THE ULTIMATE LAPTOP: A BLACK HOLE

September 8, 2000

FEATURES & COMMENTARY

New York, N.Y. — George Johnson reports that for all the corporate enthusiasm over the unveiling of each new generation of computer chip (last month Intel announced that its Pentium 4 would be packed with 42 million transistors performing as many as 8.4 billion operations per second), consumers may be more apt to feel a sense of dread. Once again the expensive desktop computers and laptops they were so proud of have become outmoded, destined to join the scrap piles of unsalable equipment accumulating in closets everywhere.

Moore’s law, which holds that computing power doubles approximately every 18 months, sometimes seems less a blessing than a curse. But the law cannot hold forever, and Dr. Seth Lloyd, an associate professor of mechanical engineering at the Massachusetts Institute of Technology, offers hope that the end is in sight.
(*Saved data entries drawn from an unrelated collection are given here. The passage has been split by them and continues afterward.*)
-- ==== Sys2Proof/Machine/Jobs.lean ====
section
/-! DEFINITION. Running and completing jobs (R121, R304-R313, R436, R438, R442, R446). -/

namespace Sys2Proof.Machine

def State.job? (s : State) (n : Nat) : Option Job := s.jobs.find? fun j => j.item == n

def State.setJob (s : State) (j : Job) : State :=
  { s with jobs := s.jobs.map fun x => if x.item = j.item then j else x }

/-! ### Edges (R105) -/

/-- An item as the task scheduler compares it: number, context, ASID, footprint. -/
structure Item where
  item : Nat
  ctx : JobContext
  asid : BitVec 10
  foot : Footprint

/-- Items of a queue share one context (R105). -/
def JobContext.same : JobContext → JobContext → Bool
  | .strand a, .strand b => a == b
  | .queue p _ _, .queue q _ _ => p == q
  | _, _ => false

def Job.asItem (j : Job) : Item := { item := j.item, ctx := j.ctx, asid := j.asid, foot := j.fields.footprint }
def Launch.asItem (l : Launch) : Item := { item := l.item, ctx := .queue l.queue 0 0, asid := l.asid, foot := l.foot }

/-- Items accepted and not complete; a launch with an aborted strand counts as complete here (R447). -/
def State.openItems (s : State) : List Item :=
  (s.jobs.filter fun j => ! j.complete).map Job.asItem ++
    (s.launches.filter fun l => l.state == .queued || (l.state == .running && ! l.aborted)).map Launch.asItem

/-- Whether no earlier open item of the same context holds an item back (R104, R105). -/
def State.edgesDone (s : State) (i : Item) : Bool :=
  s.openItems.all fun e => ! (decide (e.item < i.item) && e.ctx.same i.ctx && e.asid == i.asid && hasEdge e.foot i.foot)

/-! ### Rejection (R304) -/

/-- Byte offsets of the fields a card may not have as they are. -/
def Card.offences (c : Card) : List Nat :=
  let k := c.kind
  let page := c.get 959 928
  (if 6 < k ∨ (k = 4 ∧ c.format = 1) then [2] else []) ++
  (if c.vsrc ∧ (k = 1 ∨ k = 3 ∨ k = 5 ∨ k = 6) then [2] else []) ++
  (if c.vdst ∧ k ≠ 0 then [3] else []) ++
  (if c.vdst ∧ k = 0 ∧ c.get 767 704 % 128 ≠ 0 then [88] else []) ++
  (if c.vdst ∧ k = 0 ∧ c.get 831 768 % 128 ≠ 0 then [96] else []) ++
  (if k = 1 ∧ c.get 852 832 = 0 then [104] else []) ++
  (if k = 1 ∧ c.get 873 853 = 0 then [106] else []) ++
  (if k = 1 ∧ c.get 894 874 = 0 then [109] else []) ++
  (if k = 4 ∧ (page = 0 ∨ page % 256 ≠ 0) then [116] else [])

/-- The lowest offending byte, if any. -/
def Card.rejected (c : Card) : Option Nat :=
  match c.offences with
  | [] => none
  | x :: l => some (l.foldl min x)

/-! ### Moving bytes (R310) -/

/-- Why an engine stops before a delivery offset: a fault, a wait of an access at an address, a memory stall. -/
inductive Halt
  | fault (c : Cause)
  | wait (k : WaitKind) (key : Nat) (va : Word) (version : Nat)
  | stall
  deriving DecidableEq, Repr
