-- ==== Sys2Proof/Machine/Sched.lean ====
section
/-! DEFINITION. Fetch, the core arbiter, reports and notifications taken, parking, swapping, pre-emption, placement
(R28-R34, R41-R47, R51, R100, R315, R352, R362-R367, R410, R411). -/

namespace Sys2Proof.Machine

/-! ### Readiness -/

/-- Whether a hart has a notification it may take (R315, R415). -/
def Hart.mayNotify (h : Hart) : Bool := ! h.isControl && ! h.notifs.isEmpty && h.st.uie && ! h.st.uih && ! h.st.priv

/-- Whether a wait is that of a versioned store in a span window: the store has been sent, and would be sent again (log 100). -/
def Wait.sent (w : Wait) : Bool := w.kind == .versionStore && decide (spanBase ≤ w.addr.toNat)

/-- Whether an asynchronous report may be taken, the oldest first: at user privilege between convoys, from a RENDEZVOUS or WAITC
that a report of SRC 1 or 2 abandons, or from any wait after a restore (R288, R312, R411, R415; log 74, log 100). -/
def Hart.reportDue (h : Hart) : Bool :=
  ! h.reports.isEmpty && ! h.st.priv &&
    match h.wait with
    | some w => (h.restored && ! w.sent) || ((w.kind == .rendezvous || w.kind == .counters) && h.reports.any fun r => r.src == 1 || r.src == 2)
    | none => h.restored || match h.iss.flow with | .held _ => false | _ => true

/-- Whether the thresholds of a WAITC word are met (R99). -/
def Hart.countersMet (h : Hart) (w : Nat) : Bool :=
  let at_ := fun lo => (Fin.ofNat 16 (bits w lo 4) : Fin 16)
  counterMet h.cnt.loads (at_ 21) && counterMet h.cnt.stores (at_ 17) && counterMet h.cnt.copies (at_ 13) && counterMet h.cnt.tiles (at_ 9)

/-- Whether a wait in a JOIN has ended (R50). -/
def State.joinOver (s : State) (h : Hart) : Bool :=
  let g := gangOf h.id
  let joinAt := (s.gang? g).bind (·.joinAt)
  let lead := (s.pilot? g).map (·.id)
  if h.st.att then
    if lead = some h.id then (s.members g).all fun m => m.st.att || m.joinWait == some h.pc
    else s.streamKnown g h.streamNo || joinAt != some h.pc
  else lead.isNone || (joinAt.isSome && joinAt != some h.pc)

/-- Whether a wait in a sorted exchange has ended, by its end or by a cause (R327, R337, R448). -/
def State.sxOver (s : State) (h : Hart) (w : Wait) : Bool :=
  match s.session? h.part (Fin.ofNat 16 w.addr.toNat) with
  | none => true
  | some x =>
    match x.participant? h.id with
    | none => true
    | some q =>
      if q.stale ∨ q.closed ∨ ¬ x.live then true
      else if w.kind = .sxRound then decide (w.elem ≤ q.rounds)
      else
        let mine := (servedReceiver x.desc x.opener h.id h.rank.val (firstRank x.desc h.rank.val)).bind fun j =>
          x.receivers.find? fun r => r.index == j
        mine.all fun r => r.cut || ! (decide (r.finished + 1 < q.rounds) ||
          (! (r.buffer.any fun y => decide (y.1 = q.rounds)) && decide (r.finished < q.rounds)))
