/-- The arrivals of another rank at a span barrier (R92, R356): SPANTAG stands for the offset. Before its launch has started here an
arrival is kept for it, so that it holds nothing up (R374; log 56). -/
def State.serveArrival (s : State) (a : SpanArrival) (q tag : Nat) (stage : Fin 8) (id : Fin 36) (n : Nat) : State :=
  match s.launches.reverse.find? fun l => l.part == a.part && l.spanTag.toNat == tag && l.state == .running with
  | none => { s with fabric := { s.fabric with arrivals := s.fabric.arrivals ++ [a] } }
  | some l => s.notePeer l q stage id n

/-- A session packet whose GEN is not the one open here is discarded, and counted at the port it came through (R451, R453). -/
def State.dropPacket (s : State) (port : Fin 8) : State := s.onPort port fun q => { q with genDrop := satAdd16 q.genDrop 1 }

/-- A sorted-exchange record of another rank (R451). -/
def State.serveRecord (s : State) (p port : Fin 8) (sid : Fin 16) (gen : Byte) (r : SxRecord) : State :=
  match s.session? p sid with
  | some x => if x.live ∧ x.desc.gen = gen then s.setSession { x with records := x.records ++ [r] } else s.dropPacket port
  | none => s.dropPacket port

/-- Another rank has aborted a session: the generation is retired here too, where it is the open one (R334, R451). -/
def State.serveAbort (s : State) (p port : Fin 8) (sid : Fin 16) (gen : Byte) : State :=
  match s.session? p sid with
  | some x => if x.live ∧ x.desc.gen = gen then s.endSession x true else s.dropPacket port
  | none => s.dropPacket port

/-- Turns an access into an answer, in the state before it where it faulted. -/
def State.replyOf {α : Type} (s : State) (a : Acc α) (bytes : α → List Byte) : Served :=
  match a with
  | .ok x s1 => .reply (.data (bytes x)) s1
  | .fault c => .reply (.error (BitVec.ofNat 8 c.code)) s
  | .wait k => .wait k
  | .stall _ => .stall

/-- Serves a request that carries the partition's tag and comes from rank `q` of its job. -/
def State.serveOp (s : State) (a : SpanArrival) (q : Nat) : Served :=
  let p := a.part
  let c := s.spanCtx p
  let o := a.req.offset
  match a.req.op with
  | .load n =>
    s.replyOf (match s.windowTargets p .load (windowPieces o n) with
      | .ok ts _ => s.readPiecesAt c ts
      | .fault e => .fault e
      | .wait k => .wait k
      | .stall s1 => .stall s1) id
  | .store data => s.replyOf (s.serveStore p o data 0xFF) fun _ => []
  | .merge mask data => s.replyOf (s.serveStore p o [data] mask) fun _ => []
  | .atomic op wide b e =>
    let n := if wide then 8 else 4
    s.replyOf (s.serveModify p o n (hostExecutes op) fun old => amoApply op n old (b.toNat % 2 ^ (8 * n)) (e.toNat % 2 ^ (8 * n))) (leBytes n)
  | .atomicFloat op b => s.replyOf (s.serveModify p o 4 false fun old => floatAmo op old b.toNat) (leBytes 4)
  | .topk pair => s.replyOf (s.serveModify p o 32 false (topkInsert s.parts[p].isDead · (pair.toNat % 2 ^ 32))) fun _ => []
  | .versionedLoad v n =>
    s.replyOf (match s.serveGranule p .load o with
      | .ok (_, g, k, off) s1 =>
        match g.readVersion k v.toNat with
        | .ok d => if s1.versionLost g k v.toNat then .fault .memoryError else .ok (((leBytes 128 d.toNat).drop off).take n) s1
        | .error (some e) => .fault e
        | .error none => .wait .versionLoad
      | .fault e => .fault e
      | .wait k => .wait k
      | .stall s1 => .stall s1) id
  | .versionedStore v data =>
    s.replyOf (match s.serveGranule p .store o with
      | .ok (i, g, k, _) s1 => s1.createVersion i g k v (granuleOfBytes data)
      | .fault e => .fault e
      | .wait k => .wait k
      | .stall s1 => .stall s1) fun _ => []
  | .publish v n start total => s.replyOf (s.servePublish p o v n start total) fun _ => []
  | .versionQuery w =>
    s.replyOf (match s.serveGranule p .load o with
      | .ok (_, g, k, _) s1 => .ok (g.query k w) s1
      | .fault e => .fault e
      | .wait k => .wait k
      | .stall s1 => .stall s1) fun v : Word => leBytes 8 v.toNat
  | .retire slot v =>
    s.replyOf (match s.serveGranule p .load o with
      | .ok (i, g, _, _) s1 => if g.cursors.length ≤ slot.val then .fault .notVersioned else .ok () (s1.setRegion i (g.retire slot.val v))
      | .fault e => .fault e
      | .wait k => .wait k
      | .stall s1 => .stall s1) fun _ => []
  | .barrierArrival stage id n => .silent (s.serveArrival a q o stage id n)
  | .sxRecord sid gen key source run position payload scale _ =>
    .silent (s.serveRecord p a.port sid gen
      { key := key, source := source, run := run, position := position, payload := payload, scale := scale })
  | .sxAbort sid gen => .silent (s.serveAbort p a.port sid gen)
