-- ==== Sys2Proof/Machine/Dispatch.lean ====
section
/-! DEFINITION. One arm per instruction, each one call of its meaning. -/

namespace Sys2Proof.Machine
In a paper in the current issue of Nature, Dr. Lloyd describes the ultimate laptop – a computer as powerful as the laws of physics will allow. So energetic is this imaginary machine that using it would be like harnessing a thermonuclear reaction. In the most extreme version of this computer supreme, so much computational circuitry would be packed into so small a space that the whole thing would collapse and form a tiny black hole, an object so dense that not even light can escape its gravity.
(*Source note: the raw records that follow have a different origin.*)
/-- R241 to R245, R223: permutes read all of their sources before they write, as whole instructions; VHAD at a distance no partner
of which lies below MVL leaves vd as it is (R139). -/
def Claim.PermutesMoveWholeElements : Prop := ∀ (d a b x m : Reg) (k : Fin 9),
  let whole := fun (i : Instr) (ok : Hart → Bool) (act : Hart → List Nat) (f : Hart → Nat → Nat) =>
    Judged i ok (fun h => tagMvl (h.tag a)) (WholeWrite d (·.tag a) act fun h e => (f h e, .none))
  let plain := fun (i : Instr) (f : Hart → Nat → Nat) => whole i (fun _ => true) (·.wholeActive m) f
  let same := fun h : Hart => h.tag b == h.tag a
  let n := fun h : Hart => (h.getX x).toNat
  let scalar := fun h : Hart => n h % 2 ^ tagWidth (h.tag a)
  plain (.vslide1up d a x m) (fun h e => if e = 0 then scalar h else h.elem a (e - 1)) ∧
  plain (.vslide1dn d a x m) (fun h e => if e + 1 < h.vlen then h.elem a (e + 1) else scalar h) ∧
  whole (.vslideup d a x m) (fun _ => true) (fun h => (h.wholeActive m).filter fun e => decide (n h ≤ e)) (fun h e => h.elem a (e - n h)) ∧
  plain (.vslidedn d a x m) (fun h e => if e + n h < h.vlen then h.elem a (e + n h) else 0) ∧
  plain (.vrev d a m) (fun h e => h.elem a (h.vlen - 1 - e)) ∧
  whole (.vzip d a b m) same (·.wholeActive m) (fun h e => if e % 2 = 0 then h.elem a (e / 2) else h.elem b ((e - 1) / 2)) ∧
  whole (.vunzip d a b m) same (·.wholeActive m) (fun h e => if 2 * e < h.vlen then h.elem a (2 * e) else h.elem b (2 * e - h.vlen)) ∧
  whole (.vcompress d a m) (fun _ => true) (fun h => List.range (h.wholeActive m).length) (fun h e => h.elem a ((h.wholeActive m).getD e 0)) ∧
  whole (.vexpand d a m) (fun _ => true) (·.wholeActive m) (fun h e => h.elem a ((h.wholeActive m).countP fun q => decide (q < e))) ∧
  Judged (.vgather d a b m) (fun h => isIntTag (h.tag b)) (fun h => min (tagMvl (h.tag a)) (tagMvl (h.tag b)))
    (WholeWrite d (·.tag a) (·.wholeActive m) fun h e =>
      (if h.elem b e < h.vlen then h.elem a (h.elem b e) else 0, .none)) ∧
  Judged (.vhad d a k m) (fun h => decide (h.tag a ≠ .i16p)) (fun h => tagMvl (h.tag a)) fun s t =>
    (tagMvl (s.hart.tag a) ≤ 2 ^ k.val → t = s) ∧
    (2 ^ k.val < tagMvl (s.hart.tag a) → (WholeWrite d (·.tag a) (fun h => (h.wholeActive m).filter fun e =>
        decide ((if e.testBit k.val then e - 2 ^ k.val else e + 2 ^ k.val) ∈ h.wholeActive m)) fun h e =>
      if e.testBit k.val
      then Claim.byTag (fun w p q => p + 2 ^ w - q) (fun f r p q => f.sub r (f.decode p) (f.decode q)) h (h.tag a) (h.elem a (e - 2 ^ k.val)) (h.elem a e)
      else Claim.byTag (fun _ p q => p + q) (fun f r p q => f.add r (f.decode p) (f.decode q)) h (h.tag a) (h.elem a e) (h.elem a (e + 2 ^ k.val))) s t)

/-- R145, R246, R247: the ordered reductions take the active elements in ascending order from element 0 of vb; an initial NaN
becomes canonical. -/
def Claim.OrderedReductionsAndScans : Prop := ∀ (d a b m : Reg),
  let ok := fun h : Hart => decide (h.tag a ≠ .i16p) && h.tag b == h.tag a
  let most := fun h : Hart => tagMvl (h.tag a)
  let sg := Claim.signedOfBits
  let fold := fun (f : Hart → Tag → Nat → Nat → Nat × Raised) (h : Hart) (init : Nat × Raised) (l : List Nat) =>
    l.foldl (fun acc e => let r := f h (h.tag a) acc.1 (h.elem a e); (r.1, acc.2.or r.2)) init
  let start := fun h : Hart => if isFpTag (h.tag a) then
      match (tagFmt (h.tag a)).decode (h.elem b 0) with
      | .nan g => (tagFmt (h.tag a)).nanOf g
      | _ => (h.elem b 0, Raised.none)
    else (h.elem b 0, Raised.none)
  let add := Claim.byTag (fun _ p q => p + q) fun f r p q => f.add r (f.decode p) (f.decode q)
  let reduces := fun (i : Instr) (f : Hart → Tag → Nat → Nat → Nat × Raised) =>
    Judged i ok most (WholeWrite d (·.tag a) (fun _ => [0]) fun h _ => fold f h (start h) (h.wholeActive m))
  reduces (.vredsum d a b m) add ∧
  reduces (.vredmax d a b m) (Claim.byTag (fun w p q => if sg w p < sg w q then q else p) fun k _ p q => k.minmax true p q) ∧
  reduces (.vredmin d a b m) (Claim.byTag (fun w p q => if sg w q < sg w p then q else p) fun k _ p q => k.minmax false p q) ∧
  Judged (.vscan d a b m) ok most (WholeWrite d (·.tag a) (·.wholeActive m) fun h e =>
    add h (h.tag a) (fold add h (h.elem b 0, Raised.none) ((h.wholeActive m).filter fun q => decide (q < e))).1 (h.elem a e))

/-- R146, R149, R246, R247: the unordered forms take cause 0x05 in deterministic mode; elsewhere they write what the ordered form
writes for integers, and for FP elements a sum over some binary bracketing of the initial value, made canonical where it is a NaN,
and the active elements up to the one written: which bracketing is left open (a free value, log 4). -/
def Claim.UnorderedReductionsCompleteOutsideDeterministicMode : Prop := ∀ (d a b m : Reg) (s : State), OnStrand s →
  s.hart.tag a ≠ .i16p → s.hart.tag b = s.hart.tag a →
  let ready := s.hart.st.det = false ∧ s.hart.vlen ≠ 0 ∧ s.hart.vlen ≤ tagMvl (s.hart.tag a)
  let total := fun l : List Nat => (s.hart.elem b 0 + (l.map (s.hart.elem a)).sum) % 2 ^ tagWidth (s.hart.tag a)
  let k := tagFmt (s.hart.tag a)
  let start := match k.decode (s.hart.elem b 0) with | .nan g => k.nanOf g | _ => (s.hart.elem b 0, Raised.none)
  let sum := fun (l : List Nat) (x : Nat × Raised) => ∃ p, x.2 = start.2.or p ∧
    Bracketed (Claim.byTag (fun _ p q => p + q) (fun f r p q => f.add r (f.decode p) (f.decode q)) s.hart (s.hart.tag a))
      (start.1 :: l.map (s.hart.elem a)) x.1 p
  let some_ := fun (i : Instr) (act : List Nat) (upTo : Nat → List Nat) =>
    (s.hart.st.det = true → exec i s = .next (s.trapWord .deterministic)) ∧
    (ready → ∃ t f, exec i s = .next t ∧ s.draws ≤ t.draws ∧ (isIntTag (s.hart.tag a) = true → t.draws = s.draws ∧ ∀ e, f e = (total (upTo e), Raised.none)) ∧
      (isFpTag (s.hart.tag a) = true → ∀ e ∈ act, sum (upTo e) (f e)) ∧
      WritesV d (s.hart.tag a) act f { s with draws := t.draws } t)
  some_ (.vredsumu d a b m) [0] (fun _ => s.hart.wholeActive m) ∧
  some_ (.vscanf d a b m) (s.hart.wholeActive m) (fun e => (s.hart.wholeActive m).filter fun q => decide (q ≤ e))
If that sounds like a rather dangerous device to hold on one’s lap – “Opening the lid,” Dr. Lloyd warns, “voids the warranty” – there is a serious purpose to his theoretical tour de force: to plumb the absolute limits nature sets on computation.

Nothing like Lloyd’s Ultimate Laptop is likely to roll off the assembly line at some future Apple or I.B.M.

But his effort, part of a relatively new discipline called the physics of information, gives computer engineers an ideal to aim for. More importantly, this exercise in extreme computer science may help deepen the understanding of the connections between physics and information, and explore the notion, popular among some theorists, that the very processes of nature can be thought of as computations.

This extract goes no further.